If a hash is given as env, the environment is updated by env before exec(2) in the child process. If a pair in env has nil as the value, the variable is deleted.

# set FOO as BAR and unset BAZ.
pid = spawn({"FOO"=>"BAR", "BAZ"=>nil}, command)

If a hash is given as options, it specifies process group, create new process group, resource limit, current directory, umask and redirects for the child process. Also, it can be specified to clear environment variables.

The :unsetenv_others key in options specifies to clear environment variables, other than specified by env.

pid = spawn(command, :unsetenv_others=>true) # no environment variable
pid = spawn({"FOO"=>"BAR"}, command, :unsetenv_others=>true) # FOO only

The :pgroup key in options specifies a process group. The corresponding value should be true, zero or positive integer. true and zero means the process should be a process leader of a new process group. Other values specifies a process group to be belongs.

pid = spawn(command, :pgroup=>true) # process leader
pid = spawn(command, :pgroup=>10) # belongs to the process group 10

The :new_pgroup key in options specifies to pass CREATE_NEW_PROCESS_GROUP flag to CreateProcessW() that is Windows API. This option is only for Windows. true means the new process is the root process of the new process group. The new process has CTRL+C disabled. This flag is necessary for Process.kill(:SIGINT, pid) on the subprocess. :new_pgroup is false by default.

pid = spawn(command, :new_pgroup=>true)  # new process group
pid = spawn(command, :new_pgroup=>false) # same process group

The :rlimit_foo key specifies a resource limit. foo should be one of resource types such as core. The corresponding value should be an integer or an array which have one or two integers: same as cur_limit and max_limit arguments for Process.setrlimit.

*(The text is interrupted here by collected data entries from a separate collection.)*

/-- What port n holds beside its registers. -/
def State.pt (s : State) (n : Nat) : PortSt := SMap.get PortSt.reset s.ports n
/-- Store what port n holds. -/
def State.setPt (s : State) (n : Nat) (x : PortSt) : State := { s with ports := SMap.put s.ports n x }

/-! Enabling a port (R292, R293). -/

/-- The link of port n leaves UP: each active lane is counted (R482). -/
def State.mpLanes (s : State) (n : Nat) : State :=
  if s.flag (F.MPn_STAT_UP n) then s.lanesCount (1632 + 8 * n) 0 (s.rd (F.MPn_CAP_WIDTH n)) else s

/-- A step of R292 fails with a code. -/
def State.mpRefuse (s : State) (n code : Nat) : State :=
  (s.wr (F.MPn_STAT_REFUSE n) code).setPt n { s.pt n with phase := .off }

/-- Whether the device of port n is persistence-capable against a GPF timeout in us (R293). -/
def State.persistOk (s : State) (n timeout : Nat) : Bool := match (s.pt n).dev with
  | some d => d.psizeGib != 0 && d.gpfDvsec && d.gpf2Us ≤ timeout
  | none => false

/-- Whether a valid set names port n among its ways. -/
def State.setNames (s : State) (i n : Nat) : Bool :=
  s.flag (F.IS_CTLs_V i) && (List.range (2 ^ s.rd (F.IS_CTLs_WAYS i))).any fun k => s.isPort i k == n

/-- The physical line whose bytes lie at a port and device address, and the device address (R295). -/
def State.portOf (s : State) (n line : Nat) : Option Nat := match s.route (line * 64) with
  | .port m dev => if m = n then some dev else none
  | _ => none

/-- An answer of the device that carries poison: the device's line is poisoned, and so is the DAT on its way (R195, R307). -/
def State.poisonRead (s : State) (n line : Nat) : State :=
  let s := s.inc (F.MPn_ERR_POISON_RD n) 1
  let s := match s.portOf n line with
    | some dev => { s with mem := s.mem.setDevPois (devNo n dev) true }
    | none => s
  if s.msgs.any fun m => m.line == line && (m.kind == .dat true || m.kind == .dat false) then
    s.setLine line { s.line line with poison := true }
  else s

/-- The poison of a read that the lost link leaves unanswered. -/
def State.failRead (s : State) (line : Nat) : State :=
  if s.msgs.any fun m => m.line == line && (m.kind == .dat true || m.kind == .dat false) then
    s.setLine line { s.line line with poison := true }
  else s

/-- Whether a domain has a region or a reel segment on port n (R307). -/
def State.domOnPort (s : State) (d n : Nat) : Bool :=
  (s.domPorts d).contains n || (s.segments d (s.flag (F.TDn_SEG1_LINK d))).any fun g =>
    s.regions.any fun r => r.reel && r.base < g.1 + g.2 && g.1 ≤ r.last && s.setNames r.iset n

/-- The lines whose reads are pending at a port. -/
def PortSt.pendLines (x : PortSt) : List Nat :=
  (x.reads ++ x.waits.map (·.2) ++ x.burst.toList).flatMap fun q => (List.range q.left).map fun i => q.line + i

/-- A memory link goes down (R307). What is pending on the port ends with it. -/
def State.mpLoss (s : State) (n : Nat) : State :=
  let en := s.flag (F.MPn_CTL_EN n)
  let up := s.flag (F.MPn_STAT_UP n)
  let s := s.mpLanes n
  let s := (s.wr (F.MPn_STAT_UP n) 0).wr (F.MPn_STAT_READY n) 0
  let x := s.pt n
  let s := s.setPt n { x with phase := .off, reads := [], waits := [], burst := none }
  if !(en && up) || s.power = .wrap || s.power = .park then s
  else
    let s := (s.wr (F.MPn_STAT_LOST n) 1).logAsync (312 + n) (ErrRec.plain .recoverable 17 6)
    let s := x.pendLines.foldl (fun s l => s.failRead l) s
    let s := (s.inc (F.MPn_ERR_DISCARD n) (s.wq n).length).setWq n []
    (List.range 8).foldl (fun s d => if s.domEn d && s.domOnPort d n then s.spoil d else s) s

/-- Training starts (R292, step 1); a link that is up is lost for it (R307; DESIGN CHOICE, log 77). -/
def State.mpRetrain (s : State) (n : Nat) : State :=
  let s := if s.flag (F.MPn_STAT_UP n) then s.mpLoss n else s
  s.setPt n { s.pt n with phase := .training, dev := none }

/-- A write of MPn_CTL (R292, R307, R309). -/
def State.mpCtl (s : State) (n : Nat) (v mask : Word) : State :=
  let was := s.flag (F.MPn_CTL_EN n)
  let named := (List.range 16).any fun i => s.setNames i n
  let s := s.regPut (A.MPn_CTL n) v mask
  let s := if was && named then s.wr (F.MPn_CTL_EN n) 1 else s
  let now := s.flag (F.MPn_CTL_EN n)
  if now && (!was || bit (v &&& mask) 8) then s.mpRetrain n
  else if was && !now then s.mpLoss n
  else s

/-- MP_ENABLE (R292): a write of MPn_CTL. -/
def execMpEnable (n : Fin 16) (v : Word) (s : State) : Res := .next (s.mpCtl n.val v fullMask)
/-- MP_RETRAIN (R307): a write of MPn_CTL.RETRAIN. -/
def execMpRetrain (n : Fin 16) (s : State) : Res :=
  .next (if s.flag (F.MPn_CTL_EN n.val) then s.mpRetrain n.val else s)

/-- MPn_CAP and MPn_PPART of a device that has come up (R309). -/
def State.mpReport (s : State) (n : Nat) (d : DevInfo) : State :=
  let cap := 2 ^ 48 * Nat.min d.gpf2Us 65535 + 2 ^ 36 * Nat.min d.capGib 2048 + 2 ^ 20 * (d.lds % 16) + 2 ^ 12 * (d.width % 16)
    + d.rate % 16 * 2 ^ 4 + b2n d.flit256 * 8
  (s.wrw (A.MPn_CAP n) (BitVec.ofNat 64 cap)).wrw (A.MPn_PPART n)
    (BitVec.ofNat 64 (2 ^ 16 * (d.pbaseGib % 4096) + d.psizeGib % 4096))

/-- MP_LINK_UP (R292, steps 1 and 2). -/
def execMpLinkUp (n : Fin 16) (dev : DevInfo) (s : State) : Res :=
  if (s.pt n.val).phase ≠ .training then .next s
  else
    let s := s.lanesCount (1632 + 8 * n.val) dev.width 8
    let s := ((s.mpReport n.val dev).wr (F.MPn_STAT_UP n.val) 1).setPt n.val { s.pt n.val with phase := .waiting, dev := some dev }
    .next (if dev.isSwitch then s.mpRefuse n.val 6 else if !dev.type3 then s.mpRefuse n.val 1
      else if !dev.cxlMem then s.mpRefuse n.val 3 else if !dev.hdmH then s.mpRefuse n.val 2 else s)
/-- MP_TRAIN_TIMEOUT (R292, step 1). -/
def execMpTrainTimeout (n : Fin 16) (s : State) : Res :=
  .next (if (s.pt n.val).phase = .training then s.mpRefuse n.val 7 else s)
/-- MEMORY_ACTIVE (R292, steps 3 to 5, R293). -/
def execMemoryActive (n : Fin 16) (ideOk : Bool) (s : State) : Res :=
  if (s.pt n.val).phase ≠ .waiting then .next s
  else if !ideOk then .next (s.mpRefuse n.val 5)
  else
    let s := s.setPt n.val { s.pt n.val with phase := .ready }
    let s := (s.wr (F.MPn_STAT_READY n.val) 1).wr (F.MPn_STAT_REFUSE n.val) 0
    .next (s.wr (F.MPn_CAP_PERSIST n.val) (b2n (s.persistOk n.val (s.rd F.WRAP_CTL_GPF_TIMEOUT))))
/-- MEMORY_ACTIVE_TIMEOUT (R292, step 3). -/
def execMemoryActiveTimeout (n : Fin 16) (s : State) : Res :=
  .next (if (s.pt n.val).phase = .waiting then s.mpRefuse n.val 4 else s)

/-! The queue, reads and the loss of a link. -/

/-- MP_LINK_LOSS (R307). -/
def execMpLinkLoss (n : Fin 16) (s : State) : Res := .next (s.mpLoss n.val)

/-- PORT_WRITE (R249, R295, R298 to R300): a write that reaches port n; one that decodes to another port is not sent here. -/
def execPortWrite (n : Fin 16) (line : LineNo) (mask : BitVec 64) (data : LineData) (s : State) : Res :=
  .next (if !s.works then s else match s.route (line * 64) with
    | .port m dev => if m = n.val then s.portPut m dev mask data false false (s.line line).kslot else s
    | .undec b => s.undecodable b (line * 64)
    | .none => s.undecodable 353 (line * 64)
    | _ => s)

/-- Whether a read at a port is served by the queue (a full-line write), waits for a partial write, or neither (R301). -/
def State.wqHit (s : State) (n dev : Nat) : Option Bool :=
  match (s.wq n).reverse.find? fun e => e.dev == dev with
  | some e => some (e.mask == BitVec.allOnes 64)
  | none => none

/-- The lines of a burst that are granted as a unit: up to the next 256-byte boundary (R305). -/
def PortReq.unit (q : PortReq) : Nat := Nat.min q.left (4 - q.line % 4)

/-- Those of them that can go now: the ones before a line that waits for a partial write (R301). -/
def State.burstNow (s : State) (n : Nat) (q : PortReq) : Nat :=
  ((List.range q.unit).takeWhile fun i => match s.portOf n (q.line + i) with
    | some dev => s.wqHit n dev != some false
    | none => true).length

/-- One line of a read is served from the queue or sent to the device (R301). -/
def State.readLine (s : State) (n : Nat) (q : PortReq) (line : Nat) : State :=
  match s.portOf n line with
  | some dev =>
    if s.wqHit n dev = some true then s.inc (F.MPn_WQ_FWD_HITS n) 1
    else s.setPt n { s.pt n with reads := (s.pt n).reads ++ [{ q with line := line, left := 1 }] }
  | none => s

/-- A burst is granted up to its next break point, the grant then parked with its requester (R305). What is left of it goes on
with the next grant, or waits in the requester's entry where a partial write holds it back. -/
def State.acceptRead (s : State) (n : Nat) (q : PortReq) : State :=
  let k := s.burstNow n q
  let rest := { q with line := q.line + k, left := q.left - k }
  let s := (List.range k).foldl (fun s i => s.readLine n q (q.line + i)) s
  let x := s.pt n
  s.setPt n { x with
    owner := q.rq,
    waits := if k < q.unit then SMap.put x.waits q.rq rest else SMap.del x.waits q.rq,
    burst := if k < q.unit || rest.left = 0 then none else some rest,
    granted := SMap.put x.granted q.cls (SMap.get 0 x.granted q.cls + 64 * k) }

/-- The lines of a burst from a line on that lie at port m. -/
def State.burstLen (s : State) (m line lines : Nat) : Nat :=
  ((List.range lines).takeWhile fun i => (s.portOf m (line + i)).isSome).length

/-- PORT_READ (R295, R298, R301 to R305): a requester reads a line, or a burst of contiguous lines. A requester whose entry is in
use or whose burst goes on sends nothing further to the port. -/
def execPortRead (n : Fin 16) (rq : Fin 32) (span : LineSpan) (cls : Fin 64) (s : State) : Res :=
  let line := span.line
  .next (match s.route (line * 64) with
    | .port m _ =>
      let x := s.pt m
      if m ≠ n.val || 30 ≤ rq.val || (SMap.find? x.waits rq.val).isSome || x.burst.any (fun b => b.rq == rq.val)
          || (s.heldOf line).isSome then s
      else
        let q : PortReq := { line := line, left := s.burstLen m line (span.lines.val + 1), rq := rq.val, cls := cls.val,
                             urg := if rq.val = 20 then 3 else 0 }
        if (List.range q.left).all fun i => (s.portOf m (line + i)).any fun dev => s.wqHit m dev == some true then
          s.inc (F.MPn_WQ_FWD_HITS m) q.left
        else if x.waits == [] && x.burst.isNone && x.owner = rq.val then s.acceptRead m q
        else s.setPt m { x with waits := SMap.put x.waits rq.val q }
    | .undec b => s.undecodable b (line * 64)
    | .none => s.undecodable 353 (line * 64)
    | _ => s)

/-- The urgency of an age against a target (R303). -/
def urgencyOf (age target : Nat) : Nat :=
  if target = 0 then 0 else if target ≤ age then 3 else if 3 * target ≤ 4 * age then 2 else if target ≤ 2 * age then 1 else 0

/-- URGENCY_RISE (R303). -/
def execUrgencyRise (n : Fin 16) (rq : Fin 32) (ageNs : Nat) (s : State) : Res :=
  let x := s.pt n.val
  .next (match SMap.find? x.waits rq.val with
    | some q =>
      let u := Nat.max q.urg (urgencyOf ageNs (s.rd (F.MPn_QOSc_TARGET_NS n.val q.cls)))
      let s := if u = 3 && q.urg < 3 then s.inc (F.MPn_URG_OVERRUN n.val) 1 else s
      s.setPt n.val { x with waits := SMap.put x.waits rq.val { q with urg := u } }
    | none => s)

/-- Whether request a wins over b at port n (R305): urgency, then bytes granted to its class by weight, then the order of
requesters after the last grant. -/
def State.arbBeats (s : State) (n : Nat) (a b : PortReq) : Bool :=
  let x := s.pt n
  let load (c d : Nat) : Nat := SMap.get 0 x.granted c * s.rd (F.MPn_QOSc_WEIGHT n d)
  let dist (r : Nat) : Nat := (r + 32 - x.owner - 1) % 32
  if a.urg ≠ b.urg then b.urg < a.urg
  else if load a.cls b.cls ≠ load b.cls a.cls then load a.cls b.cls < load b.cls a.cls
  else dist a.rq < dist b.rq

/-- The requests at a port that can be granted: those not waiting for a partial write of their line (R301). -/
def State.arbReady (s : State) (n : Nat) : List PortReq :=
  ((s.pt n).waits.map (·.2)).filter fun q => match s.portOf n q.line with
    | some dev => s.wqHit n dev != some false
    | none => true

/-- The arbiter decides among the requests that wait (R305): the winner is granted, after the hub cycles given. -/
def State.arbDecide (s : State) (n cycles : Nat) : State :=
  match s.arbReady n with
  | [] => s
  | q :: qs =>
    let w := qs.foldl (fun b q => if s.arbBeats n q b then q else b) q
    let s := (s.inc (F.MPn_ARBr_GRANTS_COUNT n w.rq) 1).inc (F.MPn_ARBr_WAIT_CYCLES n w.rq) cycles
    let m := s.rd (F.MPn_ARBr_MAXWAIT_CYCLES n w.rq)
    (s.wr (F.MPn_ARBr_MAXWAIT_CYCLES n w.rq) (Nat.max m (Nat.min cycles (2 ^ 32 - 1)))).acceptRead n w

cur, max = Process.getrlimit(:CORE)
pid = spawn(command, :rlimit_core=>[0,max]) # disable core temporary.
pid = spawn(command, :rlimit_core=>max) # enable core dump
pid = spawn(command, :rlimit_core=>0) # never dump core.

The :chdir key in options specifies the current directory.

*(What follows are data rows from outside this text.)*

-- ==== Sys2Proof/Machine/Links.lean ====
section
/-!
DEFINITION. The Kraly links (R310 to R338): training of D-links and P-links, packets and replay, failover, membership of
the coherence group, and fabric windows.
-/
namespace Sys2Proof.Machine

/-! Effective lane maps (R313). -/

/-- The physical lane of a logical lane in a map of four words. -/
def mapLane (m : List Word) (i : Nat) : Nat := fget (m.getD (i / 8) 0) (8 * (i % 8)) 8

/-- A map with one lane replaced. -/
def mapSet (m : List Word) (i p : Nat) : List Word := m.modify (i / 8) fun w => fset w (8 * (i % 8)) 8 p

/-- The lanes a width code stands for (R310). -/
def widthLanes (c : Nat) : Nat := if c = 0 then 32 else if c = 1 then 16 else 8

/-- The logical lanes from i up to w are given passing lanes (R313, step 2); none where none is left. -/
def mapFix (fail : BitVec 34) (w : Nat) : Nat → Nat → List Word → Option (List Word)
  | 0, _, m => some m
  | fuel + 1, i, m =>
    if fail.getLsbD (mapLane m i) || 34 ≤ mapLane m i then
      match (List.range 34).find? fun p => !fail.getLsbD p && (List.range w).all fun j => j == i || mapLane m j != p with
      | some p => mapFix fail w fuel (i + 1) (mapSet m i p)
      | none => none
    else mapFix fail w fuel (i + 1) m

/-- The effective map of a direction at a width code. -/
def effMap (fail : BitVec 34) (m : List Word) (c : Nat) : Option (List Word) := mapFix fail (widthLanes c) (widthLanes c) 0 m

/-- The width code a direction reaches from code c down (R313, step 2). -/
def effWidth (fail : BitVec 34) (m : List Word) (c : Nat) : Option Nat :=
  [0, 1, 2].find? fun x => decide (c ≤ x) && (effMap fail m x).isSome

/-- The number of passing lanes. -/
def passing (fail : BitVec 34) : Nat := ((List.range 34).filter fun p => !fail.getLsbD p).length

/-- The four words of a map register. -/
def State.mapWords (s : State) (a : Nat → Nat) : List Word := (List.range 4).map fun j => s.rdw (a j)

/-- Store the four words of a map register. -/
def State.setMapWords (s : State) (a : Nat → Nat) (m : List Word) : State :=
  (List.range 4).foldl (fun s j => s.wrw (a j) (m.getD j 0)) s

/-- The dailies count the lanes of a direction that fail or are substituted in a training (R313, R482): base is the first
lane's number. -/
def State.dlLanes (s : State) (base : Nat) (fail : BitVec 34) (call eff : List Word) (w : Nat) : State :=
  (List.range 34).foldl (fun s p =>
    if fail.getLsbD p || (List.range w).any (fun i => mapLane call i == p && mapLane eff i != p) then s.laneCount (base + p)
    else s) s

/-! Training of a D-link (R313 to R317). -/

/-- DL_STAT.STATE. -/
def State.dlState (s : State) (j : Nat) : Nat := s.rd (F.DL_STAT_STATE j)

/-- Training starts: the link's traffic state starts afresh, and the C-die keeps what it held until the first training
packet. -/
def State.dlTrain (s : State) (j : Nat) : State :=
  let s := s.setLk j { LinkSt.reset with cEnd := (s.lk j).cEnd, cDelay := (s.lk j).cDelay }
  (s.wr (F.DL_STAT_STATE j) 1).wr (F.DL_STAT_FLUSHED j) 0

pid = spawn(command, :chdir=>"/var/tmp")

The :umask key in options specifies the umask.

pid = spawn(command, :umask=>077)

The :in, :out, :err, a fixnum, an IO and an array key specifies a redirection. The redirection maps a file descriptor in the child process.

For example, stderr can be merged into stdout as follows:

pid = spawn(command, :err=>:out)
pid = spawn(command, 2=>1)
pid = spawn(command, STDERR=>:out)
pid = spawn(command, STDERR=>STDOUT)

The hash keys specifies a file descriptor in the child process started by spawn. :err, 2 and STDERR specifies the standard error stream (stderr).

The hash values specifies a file descriptor in the parent process which invokes spawn. :out, 1 and STDOUT specifies the standard output stream (stdout).

In the above example, the standard output in the child process is not specified. So it is inherited from the parent process.

The standard input stream (stdin) can be specified by :in, 0 and STDIN.

A filename can be specified as a hash value.

pid = spawn(command, :in=>"/dev/null") # read mode
pid = spawn(command, :out=>"/dev/null") # write mode
pid = spawn(command, :err=>"log") # write mode
pid = spawn(command, 3=>"/dev/null") # read mode

For stdout and stderr, it is opened in write mode. Otherwise read mode is used.

For specifying flags and permission of file creation explicitly, an array is used instead.

pid = spawn(command, :in=>["file"]) # read mode is assumed
pid = spawn(command, :in=>["file", "r"])
pid = spawn(command, :out=>["log", "w"]) # 0644 assumed
pid = spawn(command, :out=>["log", "w", 0600])
pid = spawn(command, :out=>["log", File::WRONLY|File::EXCL|File::CREAT, 0600])

The array specifies a filename, flags and permission. The flags can be a string or an integer. If the flags is omitted or nil, File::RDONLY is assumed. The permission should be an integer. If the permission is omitted or nil, 0644 is assumed.

If an array of IOs and integers are specified as a hash key, all the elements are redirected.

# stdout and stderr is redirected to log file.
# The file "log" is opened just once.
pid = spawn(command, [:out, :err]=>["log", "w"])

Another way to merge multiple file descriptors is [:child, fd]. [:child, fd] means the file descriptor in the child process. This is different from fd. For example, :err=>:out means redirecting child stderr to parent stdout. But :err=>[:child, :out] means redirecting child stderr to child stdout. They differs if stdout is redirected in the child process as follows.

# stdout and stderr is redirected to log file.
# The file "log" is opened just once.
pid = spawn(command, :out=>["log", "w"], :err=>[:child, :out])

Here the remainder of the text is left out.